Zdrowie

W centrum Krzeszowic będzie bezpieczniej

Na ścianie zabytkowego budynku Pałacu Vauxhall w centrum Krzeszowic pojawił się defibrylator AED. Montaż i zakup urządzenia został sfinansowany z budżetu gminy.

AED zamontowano na ścianie budynku od strony ulicy Walkowskiego, dzięki czemu, w razie potrzeby, każdy mieszkaniec, niezależnie od pory dnia, może go użyć. Urządzenie jest w pełni zautomatyzowane i proste w obsłudze. Za pomocą poleceń głosowych i wizualnych przeprowadzi przez procedurę bezpiecznej defibrylacji w przypadku zatrzymania krążenia. 

– Defibrylator ma także tryb pediatryczny, po przestawieniu przełącznika umożliwia błyskawiczne przełączenie pracy w tryb pediatryczny i automatyczne dopasowanie energii defibrylacji i instruktażu RKO (Resuscytacja Krążeniowo – Oddechowa) do ratowania dzieci — informuje krzeszowicki urząd.

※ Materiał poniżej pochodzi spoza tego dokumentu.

/-- LAKE_READ_COMPLETE: a read of a segment's home, or first of its map page, ends. Misses are held through an activation pause (01 R44) and while
their Lantern restarts (R47). -/
def execLakeReadComplete (region : RegionId) (seg : Nat) (outcome : LakeOut) (pick : W32) (s : State) : R :=
  let k := segKey region seg
  .next (
    if s.lake.misses.any (fun m => m.1 == k) = false ∨ s.missServed region seg = false then s
    else if s.pageAway region seg then
      let s1 := { s with map := { s.map with away := s.map.away.filter (fun p => p != pageKey region seg) } }
      let bad := match lakeChk outcome with
        | some c => chkFails c
        | none => true
      let s2 := if bad then s1.loseMapPage region seg else s1
      let ps := (s2.lake.misses.filter (fun m => m.1 == k)).filterMap (fun m => m.2)
      let s3 := { s2 with
        lake := { s2.lake with misses := s2.lake.misses.filter (fun m => m.1 != k) }
        q := { s2.q with progs := s2.q.progs.map (fun (p : Nat × Prog) => if ps.contains p.1 ∧ p.2.wait = PWait.miss then (p.1, { p.2 with wait := PWait.run }) else p) } }
      s3.trimMap.rerun (missOf region seg) .ok pick
    else match (s.sme region seg).home with
      | some (.flash f x) => (s.countRead (.flash f x) outcome).farRead region seg (.flash f x) (lakeChk outcome) outcome pick
      | some (.tarn _ _) => s
      | _ => (s.endMiss k).rerun (missOf region seg) .ok pick)

/-! ### Held requests (01 R29; 02 R87; 13 R463) -/

/-- HELD_REQUEST_RESUME: a request held on an odd generation goes on once the entry is even. -/
def execHeldRequestResume (req : Nat) (chk : Chk) (pick : W32) (s : State) : R :=
  .next (match s.dir.held.find? (fun x => x.no == req) with
    | some x => if x.why = .odd ∧ (s.ent x.region).odd = false then s.runHeld req chk pick false false else s
    | none => s)

/-- STORE_HOLD_TIMEOUT: a store has been held for 10 ms: for sectors of a reservation (02 R87 step 3), or for admission (13 R463). -/
def execStoreHoldTimeout (req : Nat) (s : State) : R :=
  .next (match s.dir.held.find? (fun x => x.no == req) with
    | some x =>
      if x.why = .space then s.runHeld req .ok 0 false (s.reserved x.region (s.sme x.region (x.line.toNat / 64)))
      else if x.why = .admission then s.runHeld req .ok 0 true false else s
    | none => s)

/-- NARROWING_CHANGE_DRAINED (01 R31). -/
def execNarrowingChangeDrained (region : RegionId) (s : State) : R := .next (s.drainRegion region)

/-! ### Clocks (02 R61) -/

/-- AGE_CLOCK_TICK: the age clock counts from BOOT. -/
def execAgeClockTick (s : State) : R := .next (if s.sled.st = .off then s else { s with clk := { s.clk with age := s.clk.age + 1 } })

/-- An entry after the sweeper has passed: AGE at most 32,768 behind, and `LAST_STORE` at most 2^30 behind (02 R61, R73). -/
def State.swept (s : State) (e : Sme) : Sme :=
  let a := if 32768 < (s.clk.age - e.f.age).toNat then s.clk.age - 32768 else e.f.age
  let last := e.f.aux.setWidth 31
  let old := decide (2 ^ 30 < (s.clk.store - last).toNat)
  let x := if e.src = .opn ∧ old = true then (e.f.aux.extractLsb' 31 1) ++ (s.clk.store - BitVec.ofNat 31 (2 ^ 30)) else e.f.aux
  e.edit (fun f => { f with age := a, aux := x })

/-- The creation `AGE` of a region's untouched segments after the sweeper has passed. -/
def State.sweptBorn (s : State) (age : W16) : W16 := if 32768 < (s.clk.age - age).toNat then s.clk.age - 32768 else age

/-- AGE_SWEEP: every resident entry, and with it the entries that no access has touched; a malformed one is served as such (R61). -/
def execAgeSweep (s : State) : R :=
  let s1 := ((s.map.sme.filter (fun p => s.malformed p.2 && !s.map.away.contains (pageKey (keyRegion p.1) (keySeg p.1)))).map (fun p => p.1)).foldl
    (fun t k => t.servedMalformed (keyRegion k) (keySeg k)) s
  .next { s1 with
    map := { s1.map with sme := s1.map.sme.map (fun (p : Nat × Sme) =>
      if s1.map.away.contains (pageKey (keyRegion p.1) (keySeg p.1)) then p else (p.1, s1.swept p.2)) }
    rt := { s1.rt with born := s1.regions.foldl (fun t p => t.put p.1.toNat (s1.sweptBorn (t.getD p.1.toNat 0))) s1.rt.born } }

/-! ### Trial packs (02 R73; 03 R129, R135, R138) -/

/-- PACK_DELAY_EXPIRY: the Lantern of a region submits an OPEN segment for a trial pack. -/
def execPackDelayExpiry (region : RegionId) (seg : Nat) (s : State) : R :=
  let e := s.sme region seg
  let k := segKey region seg
  let due := decide (s.pwr.packMs ≤ (s.clk.store - e.f.aux.setWidth 31).toNat) && !e.f.aux.getLsbD 31 &&
    decide (s.map.trialAfter.getD k 0 ≤ s.clk.ms)
  .next (match s.trialEngine ((e.home.bind Loc.tile).getD 0) with
    | some n =>
      if s.up && s.serves (.region region) && e.st == .opn && due && !s.malformed e && !s.map.trials.has k && (s.moveOf region seg).isNone
      then s.submit region seg n else s
    | none => s)

/-- A seal's own trial of a segment has ended (03 R131). -/
def State.paid (s : State) (r : RegionId) (seg : Nat) : State :=
  { s with q := { s.q with ops := s.q.ops.map (fun (p : Nat × COp) =>
      if p.2.kind = .sealing ∧ p.2.region = r then (p.1, { p.2 with owed := p.2.owed.filter (fun x => x != (seg, true)) }) else p) } }
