-- ==== Sys2Proof/Machine/LakeC.lean ====
section
/-! DEFINITION. Lake's own events: stripes, checkpoints, garbage collection, patrol, failures, wear, mount, format (05 R193 to R230;
18 R610). -/

namespace Sys2Proof.Machine

/-- STRIPE_TIMER: 2 ms after its first run a stripe takes no further run and is programmed (R193). -/
def execStripeTimer (stripe : Nat) (s : State) : R :=
  .next { s with lake := { s.lake with stripes := s.lake.stripes.upd stripe (fun x => { x with full := true }) } }

/-- Whether a stripe is to be programmed: it takes no further run, since its timer has run out or its data pages are full (R193). -/
def State.stripeDue (s : State) (t : Stripe) : Bool :=
  t.full || ((s.members t.sb (t.idx % 4)).filter (fun c => c != s.parityCh t.sb t.idx)).all (fun c => t.fill.getD c 0 == 64)

/-- STRIPE_PROGRAMMED: a stripe that is due, every run of which has been copied; those whose read-back failed in `bad` move elsewhere, the others
commit (R194). -/
def execStripeProgrammed (stripe : Nat) (bad : List Nat) (s : State) : R :=
  .next (match s.lake.stripes.find stripe with
    | none => s
    | some t => if s.nandStopped = false ∧ s.stripeDue t = true ∧ t.moves.all (fun n => (s.map.moves.find n).all (fun m => m.verified)) = true then s.stripeDone stripe t bad else s)

/-- CHECKPOINT_DUE (R199). -/
def execCheckpointDue (s : State) : R :=
  .next (if s.lake.mounted ∧ s.lake.wp = false ∧ s.sled.flush.isNone = true then s.checkpoint else s)

/-- GC_SUPERBLOCK_DONE: garbage collection comes to a superblock that it may take. Runs that are still valid start on their way through the cold
stream, at C1 under urgent collection, else at C3 (R201, R202); once none is left the superblock is erased. `eraseOk` says that every block of it has
been, otherwise ERASE_FAIL follows for the block that was not. -/
def execGcSuperblockDone (sb : Nat) (eraseOk : Bool) (s : State) : R :=
  .next (
    let s0 := s.gcFlags
    if s0.gcMay sb = false then s0
    else if s0.validOn sb ≠ 0 ∨ s0.sbBusy sb = true then
      (s0.ownedRuns sb).foldl (fun t k => t.relocateLake (keyRegion k) (keySeg k) (if s0.lake.urgent then 1 else 3)) s0
    else if eraseOk then s0.erased sb else s0)

/-- The page reads of a patrol's sample: every 64th page of every member, and the last page programmed (R204, R205). -/
def State.samplePages (s : State) (sb : Nat) : State :=
  let b := s.sb sb
  s.setSb sb { b with
    sampleAt := s.clk.ms
    reads := ((List.range 128).filter (fun m => !b.retired.contains m)).foldl (fun t m => t.put m (t.getD m 0 + 37)) b.reads }

/-- PATROL_DUE: the sample of a superblock. `retry3` says that some page needed read-retry set 3 or later, `rebuilt` names the blocks
with a page that needed reconstruction; a superblock programmed more than 180 days ago is relocated as well (R205). -/
def execPatrolDue (sb : Nat) (retry3 : Bool) (rebuilt : List (Fin 128)) (s : State) : R :=
  .next (
    if s.lake.mounted = false ∨ s.lake.wp = true ∨ s.lake.wear = .spent ∨ s.sled.flush.isSome = true ∨ s.validOn sb = 0 then s
    else
      let old := decide (s.clk.ms - (s.sb sb).progAt > 180 * 86400000)
      let s1 : State := s.samplePages sb
      let s2 : State := if retry3 ∨ rebuilt ≠ [] ∨ old = true then
          let u := s1.relocatePages (fun f => sbOf f == sb) 3
          { u with lake := { u.lake with patReloc := satInc u.lake.patReloc } }
        else ((s1.sb sb).reads.filter (fun p => decide (50000 ≤ p.2))).foldl (fun t p => t.disturbed sb p.1) s1
      (rebuilt.map (fun m => m.val)).foldl (fun t m => t.retireBlock sb m) s2)

/-- PROGRAM_FAIL: a page of an open stripe is written again elsewhere and its block retires (R206, R228). -/
def execProgramFail (stripe : Nat) (ch : Fin 32) (s : State) : R :=
  .next (match s.lake.stripes.find stripe with
    | none => s
    | some t =>
      let s1 : State := { s with lake := { s.lake with progFail := satInc s.lake.progFail } }
      s1.retireBlock t.sb (ch.val * 4 + t.idx % 4))

/-- ERASE_FAIL: a block of a superblock being erased retires (R206); the others are erased. -/
def execEraseFail (sb : Nat) (member : Fin 128) (s : State) : R :=
  .next (
    if (s.sb sb).st ≠ .closed ∨ s.validOn sb ≠ 0 ∨ s.sbBusy sb = true ∨ s.lake.mounted = false then s
    else
      let s1 : State := { s with lake := { s.lake with eraseFail := satInc s.lake.eraseFail } }
      (s1.retireBlock sb member).erased sb)

/-- WEAR_EVAL (R208). -/
def execWearEval (s : State) : R := .next (if s.lake.mounted then s.evalWear else s)

/-- LAKE_DIE_FAIL (R227): in service a Lantern fences the die, at the mount the Pilot. -/
def execLakeDieFail (die : Fin 1024) (s : State) : R :=
  .next (
    if s.hasLake ∧ die.val % 32 < s.id.variant.dies ∧ (s.up = true ∨ s.sled.boot = .mount ∨ s.sled.st = .duskFlush) then
      s.fenceUnit (.die die) 0x0B (if s.sled.boot = .mount then 0 else 1)
    else s)

/-- LAKE_MOUNT_DONE: replay from the latest checkpoint that can be read, the latest or the one before; with neither, Lake does not mount
(R215, R229). A mount that passes 12 s reads as neither (16 R569). The deferred Keep flush leaves out the segments in `lost` (16 R566). -/
def execLakeMountDone (read : CkptRead) (lost : List Nat) (s : State) : R :=
  .next (
    if s.sled.boot ≠ .mount then s
    else if read ≠ .neither then
      let s1 := ({ s with
        lake := { s.lake with bbt := true }
        sled := { s.sled with kept := s.sled.kept.filter (fun p => !lost.contains p.1) } }).replay (read == CkptRead.older)
      { s1 with sled := { s1.sled with boot := .ready } }
    else (s.post { ev := .lakeMountFail, okind := 0, obj := 0 }).enterVigil 8)

/-- CHANNEL_GROUP_WAKE_DONE: a group that its permission allows to run is Lit again (R220). -/
def execChannelGroupWakeDone (group : Fin 4) (s : State) : R :=
  .next (
    let i := 16 + group.val
    let e := s.ledger i
    if e.st = .lit ∨ e.perm ≠ 0 then s else (s.setLedger i { e with asks := false }).setPst i .lit 0 0)

/-- LAKE_FORMAT_DONE: the journal, every checkpoint and every Keep region are gone; erase counts stay; a warm restart follows (18 R610). -/
def execLakeFormatDone (s : State) : R :=
  .next (
    if s.mgt.formatting = false then s
    else
      let s1 : State := { s with
        lake := { s.lake with jour := [.checkpoint 0 s.lake.wseq], jmark := 1, ckpt := { Ckpt.empty with blocks := s.blockTable }, btab := s.blockTable,
                              ckptOld := .empty, mapAt := [], idxAt := [], idxDirty := [], wp := false }
        sled := { s.sled with preserved := false, kept := [] } }
      s1.restart 3)

end Sys2Proof.Machine
end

To nie pierwsze urządzenia AED w gminie. Pięć lat temu, dzięki pieniądzom z Budżetu Obywatelskiego Województwa Małopolskiego defibrylatory pojawiły się na budynkach remiz strażackich w Tenczynku, Siedlcu, Paczółtowicach, Rudnie, Zalasiu, Nowej Górze, Ostrężnicy, Nawojowej Górze i Czernej. Natomiast strażacy z Woli Filipowskiej i Krzeszowic pieniądze na zakup defibrylatorów pozyskali z projektu grantowego „Dobry sąsiad” organizowanego przez Kopalnie Wapienia „Czatkowice”.

 

2 komentarze

2 Komentarzy

  1. Ten zły to ja

    06/01/2025 o 11:43

    wystarczy nas czyli POLAKÓW nie truć a nie montować urządzeń !!!!!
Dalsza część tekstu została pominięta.